TASK TO CARRY OUT:
Copy out, exactly and with nothing else, the stretch of lines that starts at the line containing "An immediate that" and finishes at the end of the data.
---- SUPPLIED INFORMATION
/-! ## Lane-wise words -/

/-- A word to issue, not skipped everywhere, puts its result into effect. -/
theorem issueWord_finish {coll mask : Bool} {body : Ctx → State → Res} {s : State} {c : Ctx} (h : Issues s c coll mask) :
    issueWord coll mask body s = (body c s).finish c s := by
  cases hb : body c s with
  | ok t => exact issueWord_ok h hb
  | left t => exact issueWord_left h hb
  | trap t code tval => exact issueWord_trap h hb
  | stay => exact issueWord_stay h hb

/-- The operation that a lane's results join, done with those of the last lane (R281). -/
def laneJoined (c : Ctx) (writes : List RegWrite) (rest : List Nat) (s : State) : State × Nat :=
  s.joinOp c (fun id => Op.make id .result none c.run.header.fa c.pc)
    (fun o => { o with done := rest.isEmpty, writes := o.writes ++ writes })

section
variable {s t : State} {c : Ctx}

/-- The last lane takes its group past the word. -/
theorem laneDone_last (atIssue : Bool) (writes : List RegWrite) :
    (c.laneDone atIssue writes [] t).finish c s =
      (if atIssue then t.updGang c.uid (fun g => g.writeNow writes) else (laneJoined c writes [] t).1).advance c.uid c.slice := by
  cases atIssue <;> rfl

/-- Behind every other lane the group stays at the word. -/
theorem laneDone_more (atIssue : Bool) (writes : List RegWrite) {rest : List Nat} (hrest : rest ≠ []) :
    (c.laneDone atIssue writes rest t).finish c s =
      if atIssue then (t.updGang c.uid (fun g => g.writeNow writes)).keepLanes c rest none
      else (laneJoined c writes rest t).1.keepLanes c rest (some (laneJoined c writes rest t).2) := by
  obtain ⟨k, l, rfl⟩ := List.exists_cons_of_ne_nil hrest
  cases atIssue <;> rfl

variable {atIssue : Bool} {f : Ctx → Nat → State → CRes (List RegWrite × State)} (h : Issues s c false false)
include h

/-- The next lane acts where it can, and where at the first one all could. -/
theorem compIssue_acts {k : Nat} {rest : List Nat} {w ws : List RegWrite} {u : State} (hlanes : laneList c.activeAll = k :: rest)
    (hall : c.run.replaying = false → compFold (f c) (k :: rest) s = .ok (w, u)) (hk : f c k s = .ok (ws, t)) :
    compIssue atIssue f s = (c.laneDone atIssue ws rest (t.dropWaiter (ioWork 4 (c.slotOf k)))).finish c s := by
  unfold compIssue
  refine (issueWord_finish h).trans (congrArg (Res.finish c s) ?_)
  dsimp only
  rw [hlanes]
  cases hr : c.run.replaying with
  | true => simp only [hk, if_true]
  | false => simp only [hall hr, hk, Bool.false_eq_true, if_false]

/-- A lane that may not act faults the word before any has acted. -/
theorem compIssue_faults (hlanes : laneList c.activeAll ≠ []) (hfirst : c.run.replaying = false)
    (hill : compFold (f c) (laneList c.activeAll) s = .ill) :
    compIssue atIssue f s = State.faults
      ((laneList c.activeAll).foldl (fun (t : State) k => t.dropWaiter (ioWork 4 (c.slotOf k))) s) c .illegalInstruction c.pc := by
  obtain ⟨k, rest, hkr⟩ := List.exists_cons_of_ne_nil hlanes
  rw [hkr] at hill ⊢
  unfold compIssue
  refine issueWord_trap h ?_
  dsimp only
  rw [hkr]
  simp only [hfirst, hill, Bool.false_eq_true, if_false]
  rfl

/-- The answers of a lane-wise word: the last lane, an earlier one, a lane that may not act. -/
theorem laneWord_answers {lane : Nat → State → CRes (List RegWrite × State)} {answer : Answer}
    (ha : answer = .next (compIssue atIssue f s)) (hf : f c = lane) :
    (∀ k rest w u ws t, laneList c.activeAll = k :: rest → (c.run.replaying = false → compFold lane (k :: rest) s = .ok (w, u)) →
      lane k s = .ok (ws, t) →
      let t := t.dropWaiter (ioWork 4 (c.slotOf k))
      let now := t.updGang c.uid (fun g => g.writeNow ws)
      let later := laneJoined c ws rest t
      (rest = [] → answer = .next ((if atIssue then now else later.1).advance c.uid c.slice)) ∧
      (rest ≠ [] → answer = .next (if atIssue then now.keepLanes c rest none else later.1.keepLanes c rest (some later.2)))) ∧
    (laneList c.activeAll ≠ [] → c.run.replaying = false → compFold lane (laneList c.activeAll) s = .ill →
      answer = .next (State.faults ((laneList c.activeAll).foldl (fun (t : State) k => t.dropWaiter (ioWork 4 (c.slotOf k))) s)
        c .illegalInstruction c.pc)) := by
  subst ha hf
  refine ⟨fun k rest w u ws t hlanes hall hk => ⟨fun hlast => ?_, fun hmore => ?_⟩,
    fun hlanes hfirst hill => congrArg Host.Outcome.next (compIssue_faults h hlanes hfirst hill)⟩
  · subst hlast
    exact congrArg Host.Outcome.next ((compIssue_acts h hlanes hall hk).trans (laneDone_last atIssue ws))
  · exact congrArg Host.Outcome.next ((compIssue_acts h hlanes hall hk).trans (laneDone_more atIssue ws hmore))
end

/-- The operation and the release scope in the selector of `sigrmw` (R282). -/
theorem sigrmw_selector (n : Nat) : bits n 1 0 = n % 4 ∧ bits n 3 2 = n / 4 % 4 :=
  ⟨congrArg (· % 4) (Nat.div_one n), rfl⟩

/-! ## `pendscan` -/

/-- With nothing pending there is no first pending queue. -/
theorem firstPending_of_empty {s : State} (h : s.pending = []) (start : Nat) : s.firstPending start = none := by
  rw [State.firstPending, h]
  rfl

section
variable {s : State} {c : Ctx} {f : FmtQ} (h : Issues s c false false) (hd : ∀ d ∈ s.dbgDomains, d.firmware = false)
include h hd
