-- ==== Sys2Proof/Syntax.lean ====
section
/-! DEFINITION. The instructions and the part's other steps: one constructor per row of the spec's
opcode table. The 249 rows with an encoding are the instructions of Tables 18.1 and 18.2; the 89 rows
without one are EVENTS of the part. The constructors stand in the table's order, but for this: the
instructions with operands come first and the events last, because Lean's compiler builds no value of a
constructor with fields beyond the 245th. Register numbers, field values and the
numbers that name an etlet, a slot or a unit are natural numbers; WellFormed.lean holds their ranges. -/

namespace Sys2Proof

/-- An immediate that Table 3.3 (R52) lets a bundle give in two ways: the short field of a pair,
as its unsigned field value, or the 32-bit literal K of a LONE bundle. -/
inductive Imm where
  | short (v : Nat)
  | long (k : Nat)
deriving DecidableEq, Repr

/-- The right operand of CMP: a register (i = 0) or an immediate (i = 1) (R291). -/
inductive CmpRhs where
  | reg (b : Nat)
  | imm (i : Imm)
deriving DecidableEq, Repr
--------
EXERCISE ANSWER:
/-- An immediate that Table 3.3 (R52) lets a bundle give in two ways: the short field of a pair,
as its unsigned field value, or the 32-bit literal K of a LONE bundle. -/
inductive Imm where
  | short (v : Nat)
  | long (k : Nat)
deriving DecidableEq, Repr

/-- The right operand of CMP: a register (i = 0) or an immediate (i = 1) (R291). -/
inductive CmpRhs where
  | reg (b : Nat)
  | imm (i : Imm)
deriving DecidableEq, Repr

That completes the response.